General classification and regression explanations

For examples and interpretation, see my notebooks on general classification explanations and general regression explanations.

gshap.probability_distance.ProbabilityDistance

class gshap.probability_distance.ProbabilityDistance(positive, negative=None) [source]

This class measures how likely each predicted target value (output) was to have been generated by a 'positive' distribution or density, rather than a 'negative' distribution or density.

Parameters: positive : callable or list of callables

Densities and distributions take the output of a model, usually a (# observations,) or (# observations, # classes) vector. It returns a (# observations,) vector of probabilities that the predicted target value was generated by the density or distribution.

negative : callable or list of callables or None, default=None

Similarly defined. If None, the probability that each observation comes from a negative density or distribution will be treated as the complement of positive.
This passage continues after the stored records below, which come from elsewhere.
/-- 10_state.md R24, R33, R34, 70_reset_and_hazards.md R196: each register changes only by the accesses and the tick the
spec gives it, over every step out of reset with a cycle scheduled. -/
def Obligations.RegistersChangeOnlyByTheirWriters : Prop :=
  ∀ (s t : State) (p : Pins) (rest : List Pins), s.inputs = p :: rest → step s = .next t → p.rstN = true →
    (t.res ≠ s.res → Writes p 0x08#8 0x00000001#32 ∨ Writes p 0x08#8 0x00000004#32) ∧
    (t.ctrl ≠ s.ctrl → ∃ v, Writes p 0x00#8 v) ∧
    (t.inp ≠ s.inp → ∃ v, Writes p 0x04#8 v) ∧
    (t.ser ≠ s.ser →
      p.usTick = true ∨ Writes p 0x08#8 0x00000002#32 ∨ Writes p 0x08#8 0x00000003#32) ∧
    t.inputs = rest

/-! ### Invariants and whole runs -/

/-- The reset state meets the invariant (10_state.md R35, R36). -/
def Obligations.ResetMeetsTheInvariant : Prop :=
  Inv State.reset

/-- Every step of every state that meets the invariant gives a state that meets it: the results stay one consistent set
(10_state.md R35), SERSTAT is 0 while idle and in range while busy (R32), and ERRCODE keeps to its codes
(60_exceptions.md R170). -/
def Obligations.StepKeepsTheInvariant : Prop :=
  ∀ s t : State, Inv s → step s = .next t → Inv t

/-- 60_exceptions.md R173, 41_serializer.md R132: from a state that meets the invariant no schedule of cycles, of any
accesses, ticks and resets, ever stops the machine. -/
def Obligations.NoScheduleStopsTheMachine : Prop :=
  ∀ (ps : List Pins) (s : State), Inv s → ∃ t, runCycles ps s = .next t ∧ Inv t

/-- The step function over a schedule held in State is the run of the schedule's cycles, one a step, in order
(20_memory.md R60; the schedule is the model's own, log 1). -/
def Obligations.StepsRunTheScheduleInOrder : Prop :=
  ∀ (ps rest : List Pins) (s : State),
    core.run ps.length { s with inputs := ps ++ rest } = runCycles ps { s with inputs := rest }

/-- 30_encoding.md R80: a POLL that ends has read a matching value in its last read, and none of the reads before
changed a register while the serializer was idle. -/
def Obligations.PollEndsOnAMatchingRead : Prop :=
  ∀ (off : Offset) (mask value : Word) (gaps : List Nat) (s u : State),
    runPoll off mask value gaps s = some (.next u) →
      u.busRdata &&& mask = value ∧
      (off.toNat % 4 = 0 → u.busErr = false ∧ readWindow u off &&& mask = value) ∧
      (s.status.sbusy = false → ∀ o : Offset, readWindow u o = readWindow s o)
end

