-- ==== Sys2Proof/Laws/Ops.lean ====
section
/-! SUPPORT. One inversion lemma per meaning and shared operation: everything it can do, said once. -/

namespace Sys2Proof.Machine

variable {s t : State}

/-- The offset of a register names that register. -/
@[simp] theorem regAt_regOffset (r : Reg) : regAt (regOffset r) = some r := by
  cases r with
  | dur i => revert i; decide
  | _ => decide

/-- What a command does to the registers when it answers a next state. -/
inductive CommandEffect (s : State) : Instr → State → Prop where
  | unchanged (i : Instr) (h : i = .nop ∨ (i = .abort ∧ s.status.sbusy = false)) : CommandEffect s i s
  | busy (i : Instr) (h : i = .encode ∨ i = .send ∨ i = .clear) (hb : s.status.sbusy = true) :
      CommandEffect s i (raiseError .busy s)
  | notValid (hb : s.status.sbusy = false) (hv : s.status.valid = false) :
      CommandEffect s .send (raiseError .notValid s)
  | invalidCode (hb : s.status.sbusy = false) (hc : s.ctrl.strict = true) (hm : hasNonMember s.inp = true) :
      CommandEffect s .encode (raiseError .invalidCode s)
  | encoded (hb : s.status.sbusy = false) (hc : s.ctrl.strict = false ∨ hasNonMember s.inp = false) :
      CommandEffect s .encode
        (storeResults (encodeTriple s.inp) (checkOverflows s.inp) (hasNonMember s.inp) s)
  | started (hb : s.status.sbusy = false) (hv : s.status.valid = true) : CommandEffect s .send (startSerializer s)
  | stopped (hb : s.status.sbusy = true) : CommandEffect s .abort (stopSerializer s)
  | cleared (hb : s.status.sbusy = false) : CommandEffect s .clear (clearResults s)

/-- Every command answers a next state, and that state is one of its effects. -/
theorem exec_effect (i : Instr) (s : State) : ∃ t, exec i s = .next t ∧ CommandEffect s i t := by
  cases i with
  | nop => exact ⟨s, rfl, .unchanged _ (.inl rfl)⟩
  | encode =>
    by_cases hb : s.status.sbusy = true
    · exact ⟨_, by simp [exec, execEncode, hb], .busy _ (.inl rfl) hb⟩
    · simp only [Bool.not_eq_true] at hb
      by_cases hc : s.ctrl.strict = true ∧ hasNonMember s.inp = true
      · exact ⟨_, by simp [exec, execEncode, hb, hc.1, hc.2], .invalidCode hb hc.1 hc.2⟩
      · refine ⟨_, ?_, .encoded hb ?_⟩
        · simp only [exec, execEncode, hb, Bool.and_eq_true, if_neg hc]
          rfl
        · revert hc
          cases s.ctrl.strict <;> cases hasNonMember s.inp <;> simp
  | send =>
    by_cases hb : s.status.sbusy = true
    · exact ⟨_, by simp [exec, execSend, hb], .busy _ (.inr (.inl rfl)) hb⟩
    · simp only [Bool.not_eq_true] at hb
      by_cases hv : s.status.valid = true
      · exact ⟨_, by simp [exec, execSend, hb, hv], .started hb hv⟩
      · simp only [Bool.not_eq_true] at hv
        exact ⟨_, by simp [exec, execSend, hb, hv], .notValid hb hv⟩
  | abort =>
    by_cases hb : s.status.sbusy = true
    · exact ⟨_, by simp [exec, execAbort, hb], .stopped hb⟩
    · simp only [Bool.not_eq_true] at hb
      exact ⟨_, by simp [exec, execAbort, hb], .unchanged _ (.inr ⟨rfl, hb⟩)⟩
  | clear =>
    by_cases hb : s.status.sbusy = true
    · exact ⟨_, by simp [exec, execClear, hb], .busy _ (.inr (.inr rfl)) hb⟩
    · simp only [Bool.not_eq_true] at hb
      exact ⟨_, by simp [exec, execClear, hb], .cleared hb⟩

theorem exec_cases {i : Instr} (h : exec i s = .next t) : CommandEffect s i t := by
  obtain ⟨u, hu, he⟩ := exec_effect i s
  rw [hu] at h
  cases h
  exact he

/-- What a serializer step does. -/
inductive TickEffect (s : State) : Host.Outcome State Fault Refusal → Prop where
  | idle (hb : s.status.sbusy = false) : TickEffect s (.next s)
  | counted (hb : s.status.sbusy = true) (hr : s.ser.rem - 1#16 ≠ 0#16) :
      TickEffect s (.next (countDown (s.ser.rem - 1#16) s))
  | finished (hb : s.status.sbusy = true) (hr : s.ser.rem - 1#16 = 0#16)
      (hi : s.ser.idx.toNat + 1 = s.res.runcnt.toNat) : TickEffect s (.next (finishFrame s))
  | entered (us : Micros) (hb : s.status.sbusy = true) (hr : s.ser.rem - 1#16 = 0#16)
      (hi : s.ser.idx.toNat + 1 ≠ s.res.runcnt.toNat) (hd : s.res.dur[(s.ser.idx + 1#5).toNat]? = some us) :
      TickEffect s (.next (enterEntry (s.ser.idx + 1#5) us s))
  | outside (hb : s.status.sbusy = true) (hr : s.ser.rem - 1#16 = 0#16)
      (hi : s.ser.idx.toNat + 1 ≠ s.res.runcnt.toNat) (hd : s.res.dur[(s.ser.idx + 1#5).toNat]? = none) :
      TickEffect s (.fault .serializerIndexOutsideTable)

theorem tick_effect (s : State) : TickEffect s (tick s) := by
  unfold tick
  split
  · exact .idle (by simp_all)
  · rename_i hb
    have hb : s.status.sbusy = true := by simpa using hb
    by_cases hr : s.ser.rem - 1#16 = 0#16
    · by_cases hi : s.ser.idx.toNat + 1 = s.res.runcnt.toNat
      · simp only [hr, hi, ne_eq, not_true_eq_false, if_false, if_true]
        exact .finished hb hr hi
      · simp only [hr, ne_eq, not_true_eq_false, if_false, if_neg hi]
        cases hd : s.res.dur[(s.ser.idx + 1#5).toNat]? with
        | some us => exact .entered us hb hr hi hd
        | none => exact .outside hb hr hi hd
    · simp only [ne_eq, hr, not_false_eq_true, if_true]
      exact .counted hb hr

/-- What a write of `v` at `off` does to the registers. -/
inductive WriteEffect (s : State) (off : Offset) (v : Word) : State → Prop where
  | ctrl (h : off = 0x00#8) : WriteEffect s off v (writeCtrl v s)
  | inp (h : off = 0x04#8) : WriteEffect s off v (writeIn v s)
  | status (h : off = 0x0C#8) : WriteEffect s off v (acknowledge v s)
  | illegal (h : off = 0x08#8) (e : DecodeReject) (hd : decodeWord v = .error e) :
      WriteEffect s off v (raiseError .illegalCmd s)
  | command (h : off = 0x08#8) (i : Instr) (t : State) (hd : decodeWord v = .ok i) (he : CommandEffect s i t) :
      WriteEffect s off v t
  | ignored (h : off ≠ 0x00#8 ∧ off ≠ 0x04#8 ∧ off ≠ 0x08#8 ∧ off ≠ 0x0C#8) : WriteEffect s off v s

/-- Only the four writable offsets name a writable register. -/
theorem regAt_low : ∀ off : Offset,
    (regAt off = some .ctrl ↔ off = 0x00#8) ∧ (regAt off = some .inp ↔ off = 0x04#8) ∧
      (regAt off = some .cmd ↔ off = 0x08#8) ∧ (regAt off = some .status ↔ off = 0x0C#8) := by
  decide +kernel

theorem writeWindow_effect (off : Offset) (v : Word) (s : State) :
    ∃ t, writeWindow off v s = .next t ∧ WriteEffect s off v t := by
  obtain ⟨h0, h4, h8, hC⟩ := regAt_low off
  unfold writeWindow
  split
  · exact ⟨_, rfl, .ctrl (h0.1 ‹_›)⟩
  · exact ⟨_, rfl, .inp (h4.1 ‹_›)⟩
  · have h := h8.1 ‹_›
    unfold runCommandWord
    cases hd : decodeWord v with
    | ok i =>
      obtain ⟨t, ht, he⟩ := exec_effect i s
      exact ⟨t, ht, .command h i t hd he⟩
    | error e => exact ⟨_, rfl, .illegal h e hd⟩
  · exact ⟨_, rfl, .status (hC.1 ‹_›)⟩
  all_goals
    refine ⟨s, rfl, .ignored ⟨?_, ?_, ?_, ?_⟩⟩ <;> intro h <;> subst h <;> simp_all [regAt]

/-- What the host's part of a cycle does. -/
inductive AccessEffect (p : Pins) (s : State) : State → Prop where
  | none (h : p.busSel = false) : AccessEffect p s (respondNone s)
  | busError (h : p.busSel = true) (hd : accessIsDefined p.busSize p.busAddr = false) :
      AccessEffect p s (respond true 0#32 s)
  | read (h : p.busSel = true) (hw : p.busWe = false) (hd : accessIsDefined p.busSize p.busAddr = true) :
      AccessEffect p s (respond false (readWindow s p.busAddr) s)
  | write (t : State) (h : p.busSel = true) (hw : p.busWe = true)
      (hd : accessIsDefined p.busSize p.busAddr = true) (he : WriteEffect s p.busAddr p.busWdata t) :
      AccessEffect p s (respondWrite t)

theorem hostAccess_effect (p : Pins) (s : State) : ∃ t, hostAccess p s = .next t ∧ AccessEffect p s t := by
  unfold hostAccess
  cases hs : p.busSel with
  | false => exact ⟨_, rfl, .none hs⟩
  | true =>
    cases hw : p.busWe with
    | false =>
      cases hd : accessIsDefined p.busSize p.busAddr with
      | false => exact ⟨_, by simp [busRead, hd], .busError hs hd⟩
      | true => exact ⟨_, by simp [busRead, hd], .read hs hw hd⟩
    | true =>
      cases hd : accessIsDefined p.busSize p.busAddr with
      | false => exact ⟨_, by simp [busWrite, hd], .busError hs hd⟩
      | true =>
        obtain ⟨t, ht, he⟩ := writeWindow_effect p.busAddr p.busWdata s
        exact ⟨_, by simp [busWrite, hd, ht], .write t hs hw hd he⟩

/-- A cycle is a reset, or a host access and then, when `us_tick` is 1, a serializer step. -/
theorem cycle_effect (p : Pins) (s : State) :
    (p.rstN = false ∧ cycle p s = .next (resetCycle s)) ∨
      (p.rstN = true ∧ ∃ t, AccessEffect p s t ∧ cycle p s = if p.usTick then tick t else .next t) := by
  cases hr : p.rstN with
  | false => exact .inl ⟨rfl, by simp [cycle, hr]⟩
  | true =>
    obtain ⟨t, ht, he⟩ := hostAccess_effect p s
    exact .inr ⟨rfl, t, he, by simp [cycle, hr, ht]⟩

/-- The step is one cycle, with the next pins of the schedule. -/
theorem step_nil (h : s.inputs = []) : step s = cycle idlePins s := by
  unfold step; rw [h]

theorem step_cons {p : Pins} {rest : List Pins} (h : s.inputs = p :: rest) :
    step s = cycle p { s with inputs := rest } := by
  unfold step; rw [h]

/-- A serializer step that goes on is one of these. -/
theorem tick_next (h : tick s = .next t) :
    (s.status.sbusy = false ∧ t = s) ∨
      (s.status.sbusy = true ∧ s.ser.rem ≠ 1#16 ∧ t = countDown (s.ser.rem - 1#16) s) ∨
      (s.status.sbusy = true ∧ s.ser.rem = 1#16 ∧ s.ser.idx.toNat + 1 = s.res.runcnt.toNat ∧ t = finishFrame s) ∨
      (s.status.sbusy = true ∧ s.ser.rem = 1#16 ∧ s.ser.idx.toNat + 1 ≠ s.res.runcnt.toNat ∧
        ∃ us, s.res.dur[(s.ser.idx + 1#5).toNat]? = some us ∧ t = enterEntry (s.ser.idx + 1#5) us s) := by
  have hone : s.ser.rem - 1#16 = 0#16 ↔ s.ser.rem = 1#16 := by
    constructor <;> intro h <;> bv_omega
  have he := tick_effect s
  rw [h] at he
  cases he with
  | idle hb => exact .inl ⟨hb, rfl⟩
  | counted hb hr => exact .inr (.inl ⟨hb, fun hc => hr (hone.2 hc), rfl⟩)
  | finished hb hr hi => exact .inr (.inr (.inl ⟨hb, hone.1 hr, hi, rfl⟩))
  | entered us hb hr hi hd => exact .inr (.inr (.inr ⟨hb, hone.1 hr, hi, us, hd, rfl⟩))

/-- An offset that names a register is that register's offset. -/
theorem regAt_eq_some (off : Offset) (r : Reg) (h : regAt off = some r) : off = regOffset r := by
  have hall : ∀ off : Offset, (regAt off).all (fun r => off == regOffset r) = true := by decide +kernel
  simpa [h] using hall off

/-- Two states that agree on the register at an offset read the same there. -/
theorem readWindow_congr {off : Offset} (h : ∀ r, regAt off = some r → regWord t r = regWord s r) :
    readWindow t off = readWindow s off := by
  unfold readWindow
  cases hr : regAt off with
  | none => rfl
  | some r => exact h r hr

/-- The register's offset reads its word. -/
@[simp] theorem readWindow_regOffset (s : State) (r : Reg) : readWindow s (regOffset r) = regWord s r := by
  simp [readWindow]

/-- The check of an access in numbers (20_memory.md R54). -/
theorem accessIsDefined_eq : ∀ (size : BitVec 2) (off : Offset),
    accessIsDefined size off = decide (size = 2#2 ∧ off.toNat % 4 = 0) := by
  decide +kernel

/-- A write access that R54 defines is a write of its data at its offset. -/
theorem writes_of_access {p : Pins} (hr : p.rstN = true) (hs : p.busSel = true) (hw : p.busWe = true)
    (hd : accessIsDefined p.busSize p.busAddr = true) : Writes p p.busAddr p.busWdata := by
  rw [accessIsDefined_eq, decide_eq_true_eq] at hd
  exact ⟨hr, hs, hw, hd.1, rfl, rfl⟩

/-- INVCODE in numbers: some input is not in its set (30_encoding.md R72). -/
theorem hasNonMember_eq (t : Triple) : hasNonMember t = decide (¬ IsMember t) := by
  have hc : ∀ c : Nibble, isChannelCode c = decide (c ∈ [0x4#4, 0x5#4, 0x6#4, 0x7#4]) := by decide
  have ho : ∀ c : Nibble, isCommandCode c = decide (c ∈ [0x0#4, 0x7#4, 0x8#4, 0xF#4]) := by decide
  rw [hasNonMember, isMemberTriple, hc, ho, ho, decide_not, Bool.and_assoc, ← Bool.decide_and, ← Bool.decide_and]

end Sys2Proof.Machine
end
Attributes: positive : callable or list of callables

Set from the positive parameter.

negative : callable or list of callables

Set from the negative parameter.

Examples

import gshap
from gshap.probability_distance import ProbabilityDistance

from sklearn.datasets import load_iris
from sklearn.svm import SVC

X, y = load_iris(return_X_y=True)
clf = SVC(probability=True).fit(X,y)

# probability that each observation is in class 1
pos_distribution = lambda y_pred: y_pred[:,1]
# probability that each observation is in class 0
neg_distribution = lambda y_pred: y_pred[:,0]
g = ProbabilityDistance(pos_distribution, neg_distribution)
explainer = gshap.KernelExplainer(clf.predict_proba, X, g)
explainer.gshap_values(x, nsamples=1000)

Out:

array([0.02175944, 0.01505252, 0.17106646, 0.13605429])

Methods

__call__(self, output) [source]

Parameters: output : np.array

Model output, usually (# observations,) or (# obervations, # classes) array for regression or classification problems, respectively.

Returns: probability : float

Probability that every predicted target value was generated by a positive density or distribution, rather than a negative density or distribution.